Reproduce only the top of the records, down to and including the line containing "itself checks and".

[Dataset entries]
==============================

-- ==== Sys2Proof/Machine/Operands.lean ====
section
/-! DEFINITION. The common form of every request (Ch. 14): finding the session, the header check, the kept replies, the
opcode, unit and role checks of R398, admission (R400, R402) and the reply (R395). `vcp` runs a request; what an opcode
itself checks and does is its `body`. -/

namespace Sys2Proof.Machine

open Sys2Proof

/-- What the opcode's own checks answer (R398 step 5), before admission. -/
inductive Answer
  /-- Refused; nothing changes. DETAIL is the index of the failing item. -/
  | refuse (st : Status) (detail : Nat)
  /-- A final status other than OK and ACCEPTED with reply data, and the state it leaves (WRITE_GROUP, ABORT). -/
  | status (st : Status) (detail : Nat) (data : List Nat) (after : State)
  /-- Nothing is answered yet: the request waits to be judged, as `after` keeps it (R52). -/
  | wait (after : State)
  /-- OK, with COMMITTED and the reply data. -/
  | done (committed : Time) (data : List Nat) (after : State)
  /-- ACCEPTED, with the committed time, the unit and TAG of its notification, the effect, and reply data. -/
  | accept (committed : Time) (unit : Nat) (tag : BitVec 16) (effect : State → State) (data : List Nat := [])

/-- What R398 checks for an opcode before its own checks. -/
structure Op where
  /-- The opcode (Table 14-8). -/
  code : Nat := 0
  /-- The reply is kept (R404). -/
  kept : Bool := true
  /-- Deck interprets it (Table 16-2). -/
  deck : Bool := false
  /-- The capability bit of Table 14-4 that gates the opcode. -/
  cap : Option Nat := none
  /-- Check 3, the unit address: a status and DETAIL when it fails. -/
  unit : State → Session → Option (Status × Nat) := fun _ _ => none
  /-- Check 4, the role (Table 14-6). -/
  role : State → Session → Bool := fun _ _ => true
  /-- A Relief serves it (R272). -/
  relief : Bool := false
  /-- ROM recovery serves it (R454). -/
  rom : Bool := false

/-! ### Units (R420) -/

/-- Group or all-units instance (R9). -/
def isGroup (u : Nat) : Bool := decide (0xF00 ≤ unitInst u)

/-- The unit exists and holds registers. -/
def unitExists (u : Nat) : Bool := !(unitRegs u).isEmpty

/-- R444 step 1: the gate of the unit's slot is closing. -/
def unitClosing (s : State) (u : Nat) : Bool :=
  match slotOfUnit u with
  | some k => s.power.closing.any (fun e => decide (e.1 = 0x20 + k))
  | none => false

/-- Check 3 for an opcode addressed to one unit of a class: existence, then the card's gate (R444), then the card (R420,
R4). -/
def unitOfClass (u : Nat) (classes : List Nat) (s : State) : Option (Status × Nat) :=
  if !unitExists u || !classes.elem (unitClass u) then some (.badAddress, 0)
  else if unitClosing s u then some (.domainDown, 0)
  else if !unitPresent s u then some (.notPresent, 0)
  else none

/-- Check 3 for an opcode that addresses no unit: UNIT is 0x0000 (Table 14-3). -/
def noUnit (u : Nat) : Option (Status × Nat) := if u = 0 then none else some (.badAddress, 0)

/-- R397: class 0xD needs BENCHMARK_MIRROR. -/
def hasCap (e : Session) (bit : Nat) : Bool := e.caps.getLsbD bit

/-! ### Roles (Table 14-6) -/

def roleIn (roles : List ClientRole) (e : Session) : Bool := roles.elem e.role

/-- Class Read: RACK reads classes 0x0, 0x7 and 0xA only. -/
def mayRead (e : Session) (u : Nat) : Bool := decide (e.role ≠ .rack) || [0, 7, 10].elem (unitClass u)

/-! ### The header and the kept replies -/

/-- Check 1 (R396): LENGTH, reserved parameters and SESSION, then VERSION. -/
def headerCheck (h : Hdr) (e : Option Session) : Option Status :=
  match e with
  | none => some .badParam
  | some e =>
    if !h.lengthOk || !h.reservedZero then some .badParam
    else if h.version.toNat ≠ e.major * 16 + e.minor then some .version
    else none

/-- The session a header names, in its association. -/
def sessionOf (s : State) (h : Hdr) : Option Session :=
  s.vcp.sessions.find? (fun e => decide (e.id = h.session) && decide (e.assoc = h.assoc))

/-- R404: the kept reply of an identity and sequence. -/
def keptOf (s : State) (identity : Nat) (seq : BitVec 32) : Option Kept :=
  s.vcp.kept.find? (fun k => decide (k.identity = identity) && decide (k.sequence = seq))

/-- a is newer than b modulo 2³² (as R81 and R473 compare sequences). -/
def seqNewer (a b : BitVec 32) : Bool := decide (1 ≤ (a - b).toNat) && decide ((a - b).toNat < 2 ^ 31)

/-- The newest sequence kept for an identity. -/
def newestKept (s : State) (identity : Nat) : Option (BitVec 32) :=
  (s.vcp.kept.filter (fun k => decide (k.identity = identity))).foldl
    (fun a k => match a with | some b => if seqNewer k.sequence b then some k.sequence else some b | none => some k.sequence)
    none

/-- R404: the sequence lies more than 256 below the newest one kept. -/
def seqStale (s : State) (identity : Nat) (seq : BitVec 32) : Bool :=
  match newestKept s identity with
  | some n => seqNewer n seq && decide (256 < (n - seq).toNat)
  | none => false

/-- R404: keep a reply, at most 256 per identity, newest first; a kept one is never replaced. -/
def keepReply (identity : Nat) (seq : BitVec 32) (st : Status) (committed : Time) (s : State) : State :=
  if (keptOf s identity seq).isSome then s else
  let mine := (s.vcp.kept.filter (fun k => decide (k.identity = identity))).take (Config.keptReplies - 1)
  let others := s.vcp.kept.filter (fun k => decide (k.identity ≠ identity))
  { s with vcp.kept := { identity, sequence := seq, status := st, committed } :: mine ++ others }

/-! ### Replies -/

/-- R395: the reply leaves. -/
def sendReply (h : Hdr) (st : Status) (detail : Nat) (committed : Time) (data : List Nat) (s : State) : State :=
  s.emit (.reply h.version h.opcode h.session h.sequence h.unit.toNat st detail committed data)

/-- Table 14-18: VCP_COUNT counts ACCEPTED replies, and BUSY and DEADLINE_UNMEETABLE refusals. -/
def countReply (st : Status) (s : State) : State :=
  match st with
  | .accepted => s.addCount U.sys Off.vcpCount 15 0 1
  | .busy => s.addCount U.sys Off.vcpCount 31 16 1
  | .deadlineUnmeetable => s.addCount U.sys Off.vcpCount 31 16 1
  | _ => s

/-- The reply with its count and, where R404 keeps it, its copy. -/
def finish (op : Op) (h : Hdr) (identity : Nat) (st : Status) (detail : Nat) (committed : Time) (data : List Nat)
    (s : State) : State :=
  let s1 := countReply st s
  let s2 := if op.kept && decide (st ≠ .notKeeper) then
    toPartner (.reply identity h.sequence st committed) (keepReply identity h.sequence st committed s1) else s1
  sendReply h st detail committed data s2

/-- R396: a discarded datagram is counted. -/
def malformed (s : State) : State := s.setEvent U.sys Off.vcpEvents 5

/-- R391: a request and its one reply are two records under the keys of an association. -/
def countRecords (assoc : Nat) (s : State) : State :=
  { s with vcp.assocs := s.vcp.assocs.map (fun a => if a.id = assoc then { a with records := a.records + 2 } else a) }

/-- R391, R393: the newest packet of a session, and the port it came through: a session moves between the management ports. -/
def touch (h : Hdr) (sid : BitVec 16) (s : State) : State :=
  let via := fun (p : Port) => match h.port with | some q => if p = .service ∨ q = .service then p else q | none => p
  let s1 := countRecords h.assoc s
  { s1 with vcp.sessions := s.vcp.sessions.map (fun e => if e.id = sid then { e with lastPacket := s.now, port := via e.port } else e) }

/-! ### Admission (R400, R402) -/

/-- R400: DELIVER_BY cannot be met. -/
def deadlineMissed (h : Hdr) (committed now : Time) : Bool :=
  decide (h.deliverBy ≠ 0) && (decide (h.deliverBy < committed) || decide (h.deliverBy < now))

/-- R402: no room for another accepted request. -/
def queueFull (s : State) (sid : BitVec 16) : Bool :=
  decide (Config.maxAccepted ≤ s.vcp.accepted.length)
  || decide (Config.maxAcceptedSession ≤ (s.vcp.accepted.filter (fun a => decide (a.origin.session = sid))).length)

/-- Checks 2 to 4 of R398 (R405: any other OPCODE is unknown), then who may interpret it now: Deck answers only while it runs (R451), a module that is not
Keeper only what R272 lets a Relief serve. -/
def preCheck (op : Op) (h : Hdr) (e : Session) (s : State) : Option (Status × Nat) :=
  if h.opcode ≠ op.code || (match op.cap with | some b => !hasCap e b | none => false) then some (.badOpcode, 0)
  else match op.unit s e with
    | some r => some r
    | none =>
      if !op.role s e then some (.denied, 0)
      else if op.deck && !s.fw.deckUp then some (.faulted, 0)
      else if !op.relief && !keeperNow s then some (.notKeeper, 0)
      else none

/-- The request's origin (R401). -/
def originOf (h : Hdr) (e : Session) : Origin := { identity := e.identity, session := e.id, sequence := h.sequence }

/-- Carry an answer through admission to its reply. -/
def settle (op : Op) (h : Hdr) (e : Session) (a : Answer) (s : State) : State :=
  match a with
  | .refuse st d => finish op h e.identity st d 0 [] s
  | .wait s' => s'
  | .status st d data s' => finish op h e.identity st d 0 data s'
  | .done c data s' =>
    if deadlineMissed h c s.now then finish op h e.identity .deadlineUnmeetable 0 0 [] s
    else finish op h e.identity .ok 0 c data s'
  | .accept c u tag eff data =>
    if deadlineMissed h c s.now then finish op h e.identity .deadlineUnmeetable 0 0 [] s
    else if queueFull s e.id then finish op h e.identity .busy 0 0 [] (s.setEvent U.sys Off.vcpEvents 2)
    else
      let entry : Accepted := { origin := originOf h e, unit := u, tag, committed := c, deck := op.deck }
      -- the reply is kept before the effect, so that an effect that completes at once finds it
      eff (finish op h e.identity .accepted 0 c data
        (mirrorQueue eff
          (toPartner (.command e.identity e.id h.sequence h.unit tag c) { s with vcp.accepted := s.vcp.accepted ++ [entry] })))

/-- R404: answer a repeated request from its kept reply, sending its outcome again when it has ended. -/
def answerKept (h : Hdr) (e : Session) (k : Kept) (s : State) : State :=
  let s1 := sendReply h k.status 0xFFFF k.committed [] s
  match k.outcome with
  | some n => notifySession e.id n s1
  | none => s1

/-- The association of a header. -/
def assocOf (s : State) (h : Hdr) : Option Assoc := s.vcp.assocs.find? (fun a => decide (a.id = h.assoc))

/-- The module does not answer the association at all: the service port with SERVICE_EN = 0 (Table 14-18), or in ROM
recovery anything but what the ROM serves on the service port to a certificate of the Akven root (R454). -/
def silentTo (op : Op) (a : Assoc) (s : State) : Bool :=
  (decide (a.port = .service) && !s.bitAt U.sys Off.vcpCtrl 0)
  || (s.power.recovery && !(op.rom && decide (a.port = .service) && a.cert.akven
      && a.cert.uris.elem (.role .vendorService)))

/-- One request, judged in the order of R398. -/
def vcp (op : Op) (h : Hdr) (body : Session → State → Answer) (s : State) : State :=
  match assocOf s h with
  | none => malformed s
  | some a =>
    if silentTo op a s then s
    else match sessionOf s h with
    | none => finish op h a.cert.identity .badParam 0 0 [] s
    | some e =>
      let s := touch h e.id s
      match headerCheck h (some e) with
      | some st => finish op h e.identity st 0 0 [] s
      | none =>
        match keptOf s e.identity h.sequence with
        | some k => answerKept h e k s
        | none =>
          if seqStale s e.identity h.sequence then
            sendReply h .badParam 0 0 [] (s.setEvent U.sys Off.vcpEvents 4)
          else match preCheck op h e s with
            | some (st, d) => finish op h e.identity st d 0 [] s
            | none => settle op h e (body e s) s

/-- R52: a request that waited is judged: checks 2 to 5 of R398 as they stand now. A session that has ended gets no answer. -/
def vcpLate (op : Op) (h : Hdr) (body : Session → State → Answer) (s : State) : State :=
  match sessionOf s h with
  | none => s
  | some e =>
    match keptOf s e.identity h.sequence with
    | some k => answerKept h e k s
    | none => match preCheck op h e s with
      | some (st, d) => finish op h e.identity st d 0 [] s
      | none => settle op h e (body e s) s

/-! ### Roles by opcode class (Table 14-6) -/

def rolesOperator : State → Session → Bool := fun _ e => roleIn [.operator, .engineer] e
def rolesEngineer : State → Session → Bool := fun _ e => roleIn [.engineer] e
def rolesLocate : State → Session → Bool := fun _ e => roleIn [.observer, .operator, .engineer, .vendorService] e
def rolesVendor : State → Session → Bool := fun _ e => roleIn [.engineer, .vendorService] e
def rolesScheduler : State → Session → Bool := fun _ e => roleIn [.scheduler] e
def rolesAuthority : State → Session → Bool := fun _ e => roleIn [.authority] e
def rolesRack : State → Session → Bool := fun _ e => roleIn [.rack] e

/-- The start of the next card-bus frame (R310). -/
def nextFrame (s : State) : Time := (s.frame + 1) * Config.frameNs

/-! ### Legs (R188) -/

/-- Table 7-2: array cycles in one card-bus frame at a clock. -/
def frameCycles (clock : Nat) : Nat := if clock = 0 then 37500 else if clock = 1 then 30000 else 18750

/-- The length of a leg of the loaded image [ns]; 1 ms, the default, with no image. -/
def legNs (s : State) : Nat :=
  match s.seqr.image with
  | some i => i.legCycles / frameCycles i.clock * Config.frameNs
  | none => Config.ms

/-- The traverse runs legs. -/
def legsRun (s : State) : Bool := decide (s.seqr.st = .running)

/-- The first leg boundary at or after now; with no leg in progress, the next card-bus frame (R411). -/
def nextBoundary (s : State) : Time := if legsRun s then s.seqr.legStart + legNs s else nextFrame s

/-- An accepted request whose promise is kept by time alone ends at its committed time (log entry 18). -/
def markTimed (o : Origin) (s : State) : State :=
  { s with vcp.accepted := s.vcp.accepted.map (fun a => if isOrigin o a then { a with timed := true } else a) }

end Sys2Proof.Machine
end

==============================

__Task output__.
-- ==== Sys2Proof/Machine/Operands.lean ====
section
/-! DEFINITION. The common form of every request (Ch. 14): finding the session, the header check, the kept replies, the
opcode, unit and role checks of R398, admission (R400, R402) and the reply (R395). `vcp` runs a request; what an opcode
itself checks and does is its `body`. -/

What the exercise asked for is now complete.